The heyday of “Thinking Out Loud” was from its commencement in 1938 until 1942, when the Columntator reentered the U.S. Army. When he returned to the News at war’s end, G.B. Dealey was dead. The world had changed dramatically, and he himself was less the novelty than before. “Thinking Out Loud” resumed, but this time on the editorial page. The front-page pulpit Landrum had occupied went in due course to Paul Crume, a superlatively gifted craftsman and thinker but a man with neither gift nor bent for preaching.

Landrum, his pulpit moved to the side, remained as voluble and combative as ever. He was no better pleased with Harry Truman than he had been with Franklin Roosevelt. The Columntator assailed Fair Dealers. Communists, labor unions, and liberals in high ecclesiastical places, including the Methodist Church, of which he was a lifetime and devoted member. Pious and much read in the Scriptures. Landrum believed preachers should stick to the gospel, leaving politics be. For columntating purposes he founded a denomination more to his own liking-the Episcobapterian Church, Southern Branch, Reformed Brotherhood, Unigational Synod, of which he was not only Leading Elder but sole member.

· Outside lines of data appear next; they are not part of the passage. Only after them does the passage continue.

/-- SHA3-512 over every byte of an image but the digest, as memory holds them (R356). -/
def imageDigest (m : List Host.Cell) (addr n : Nat) : BitVec 512 :=
  Config.sha3 (((List.range n).filter fun k => !(digestAt ≤ k && k < digestAt + 64)).map fun k => Memory.read m (addr + k))

/-- Does an image's digest match (R360)? -/
def State.digestHolds (s : State) (im : Image) : Bool :=
  Memory.readBytes s.mem (im.addr + digestAt) 64 == toLe (imageDigest s.mem im.addr im.bytes).toNat 64

/-- Die 0's firmware memory with the capability to an image that is written or loaded (spec/26 R383). -/
def State.holdImage (s : State) (k : Nat) (c : Capability) : State := s.modDie 0 (·.storeCap (imageSlot k) c)

/-- May firmware write every byte of an image, through the capability that it keeps? -/
def State.mayWriteImage (s : State) (k : Nat) (im : Image) : Bool :=
  ((s.die 0).loadCap (imageSlot k)).allows capImage .write (BitVec.ofNat 64 im.addr) im.bytes

/-- A halted context as its image takes it (R353): its dirty lines are written back first, then its contents are taken
whole, with nothing of its work left in any unit, and the launch section is written, no header or digest yet (spec/26
R375); a spill that fails, or an uncorrectable error read on the way, kills it (R357, spec/26 R372). -/
def State.saveSections (s : State) (i : Nat) (x : Launch) : State :=
  let s := s.writeBackContext x
  match s.spillAll ((sortLanes x.all).flatMap s.coreLanes) with
  | none => (s.killLaunch i).finishKill i x
  | some s =>
    let (s, bad) := s.consume (s.siteOn i x.all) (x.all.headD 0x7FF) x.num
    if bad then (s.killLaunch i).finishKill i x
    else
      let (id, s) := s.fresh
      let im := s.image i ((tfind s.launches i).getD x) id
      let s := s.holdImage id (imageCap im.addr im.cores.length)
      if !s.mayWriteImage id im then (s.killLaunch i).finishKill i x
      else
      let s := ((s.dropWork x.all).dropResume i).writeImage im headerPart (launchPart - headerPart)
      ({ s with images := tset s.images id im } : State).modLaunch i fun y => { y with saving := some id }

/-- A core's section written, and the core free (R353). -/
def State.saveSection (s : State) (i : Nat) (x : Launch) (id c : Nat) : State :=
  let j := (sortLanes x.all).findIdx (· == c)
  let s := match tfind s.images id with
    | some im => s.writeImage im (launchPart + corePart * j) corePart
    | none => s
  s.freeCores i [c]

/-- The image's header written over its sections, with the digest (R353, R356): the context is halted. -/
def State.saveHeader (s : State) (i : Nat) (x : Launch) (id : Nat) : State :=
  let s := match tfind s.images id with
    | some im =>
      let s := s.writeImage im 0 headerPart
      (s.agentWrite 0 (im.addr + digestAt) (toLe (imageDigest s.mem im.addr im.bytes).toNat 64)).1
    | none => s
  let s : State := { s with images := tmod s.images id fun im => { im with whole := true } }
  let s := if x.release then s.endLaunch i x
    else (s.modLaunch i fun y => { y with state := .halted id, stopped := [], saving := none, pool := [], askers := [] }).askNext i
  s.answerAll x true

/-- A halted context on its way to its image: its contents taken, then each core's section, then the header. -/
def State.saveContext (s : State) (i : Nat) (x : Launch) : State :=
  match x.saving with
  | none => s.saveSections i x
  | some id => match s.coresLeft i x with
    | c :: _ => s.saveSection i x id c
    | [] => s.saveHeader i x id

/-- CONTEXT_HALTED: a core of the context halts; or, once every core has halted, the next part of its image is written,
or, when it is killed, it is discarded. -/
def execContextHalted (launch : Nat) (core : Option Nat) (s : State) : Out :=
  match core with
  | some c => .next (s.stopCore launch c)
  | none => match tfind s.launches launch with
  | none => .next s
  | some x =>
    if x.state ≠ .halting || x.saving.isNone && !s.collected x then .next s
    else if x.killing then .next (s.finishKill launch x)
    else .next (s.saveContext launch x)

/-! ## Loading an image (R355, R358, R359) -/

/-- Where a core of an image goes: by its position in the core set. -/
def coreMap (old new : List Nat) (c : Nat) : Nat := new.getD (old.findIdx (· == c)) c
/-- Where a lane goes. -/
def laneMap (f : Nat → Nat) (l : Nat) : Nat := f (coreOf l) * 4096 + l % 4096
/-- Where a warp goes. -/
def warpMap (f : Nat → Nat) (w : Nat) : Nat := f (w / 128) * 128 + w % 128

/-- Where a tile goes: its home core follows a core of the set that holds it. -/
def tileMap (f : Nat → Nat) (old : List Nat) (k : Nat) : Nat :=
  let lvl := (TileLevel.ofCode (k / 256 % 3)).getD .core
  match old.find? fun c => levelHome lvl c == keyCore k with
  | some c => tileKey lvl (f c) (keyHandle k)
  | none => k

/-- Where a die goes. -/
def dieMap (f : Nat → Nat) (old : List Nat) (d : Nat) : Nat :=
  match old.find? fun c => dieOf c == d with
  | some c => dieOf (f c)
  | none => d

/-- The new name of a barrier. -/
def barMap (f : Nat → Nat) (old : List Nat) (key : Nat) : Nat :=
  let lvl := barLevelOf key
  let n := barInstOf key
  barKey lvl (match lvl with
    | .warp => warpMap f n
    | .block => f n
    | .cluster => ((old.find? fun c => clusterOf c == n).map fun c => clusterOf (f c)).getD n
    | .grid => n) (key % 16)

/-- An operation's origin on its new core, under its launch there. -/
def Origin.move (o : Origin) (f : Nat → Nat) (i : Nat) : Origin :=
  { o with lane := laneMap f o.lane, warp := warpMap f o.warp, core := f o.core, launch := i }

/-- A word on its new core. -/
def WordRef.move (f : Nat → Nat) (old : List Nat) : WordRef → WordRef
  | .mem pa => .mem pa
  | .tile k e => .tile (tileMap f old k) e

/-- A queued copy on its new core. -/
def CopyOp.move (o : CopyOp) (f : Nat → Nat) (old : List Nat) (i now : Nat) : CopyOp :=
  { o with org := o.org.move f i, tile := tileMap f old o.tile
           done := o.done.map fun d => { d.shift (· + now) with word := d.word.move f old } }

/-- A core's queues on its new core. -/
def Core.move (k : Core) (f : Nat → Nat) (old : List Nat) (i now : Nat) : Core :=
  { k with
    launch := some i
    block := k.block.map f
    copy0 := k.copy0.map (·.move f old i now)
    copy1 := k.copy1.map (·.move f old i now)
    tileOps := k.tileOps.map fun o => { o with org := o.org.move f i, d := tileMap f old o.d, a := tileMap f old o.a
                                               b := o.b.map (tileMap f old) }
    bins := k.bins.map fun p => (p.1, { p.2 with threads := p.2.threads.map fun t =>
      { t with times := if t.times.isEmpty then [] else restoreTimes now t.times } })
    resume := k.resume.map fun r => (i, r.2)
    times := restoreTimes now k.times }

He was famous for his personal morality. When News editorial conferences crackled with off-color stories or language, he would indignantly shut off his hearing aid. Alone among News staff members he had management’s assurances of no Sunday duties. His sense of integrity was such that he once rose from his sickbed and took a bus downtown to repay Dick West forty-five cents he had borrowed for lunch money; then he went home and to bed.

It surprised many on meeting him that the formidable Landrum was the kindest and gentlest of men. His loud, deep belly laughs could be heard all over the second floor of the old News building at Commerce and Lamar. His powerful sense of justice-religious at its core-likewise took adversaries off guard. The anti-Klan editorials were of a piece with his conviction that every child of God had a right to lair play. His columns against the bombing of black homes in South Dallas were powerful and effective. He demanded higher pay for teachers and blasted Dallas County for laying off the only caseworker detailed to work with black juvenile delinquents.

On August 31, 1961, a week after his seventieth birthday, Lynn Landrum suffered a heart attack while at home. He died at St. Paul Hospital. He had never retired. In his last column, on August 26, he had praised the town of Breckenridge for observing Americanism Day.

It was no bad time, 1961, for a 19th-century gentlemen to take leave. Jerry Rubin and Jane Fonda would have given Mr. Landrum of Whitewright a historic case of the willies. And that is not to mention the Seventies! A decade after the Columntator’s death, there would be little left of the world of Whitewright-a world built on piety, honor, and responsibility. The Columntator had known intuitively what was coming; he had tried to halt or slow it down. To no avail. Many, nonetheless, had listened.

I was one of them. During my college years, in the late Fifties and early Sixties, Lynn Landrum’s columns helped imbue me with a sense of mission not unlike his own.

That may have been the least forgivable of the offenses charged to the Columntator’s account as he crossed the threshold into a world-let us pray-not too unlike Whitewright, Texas.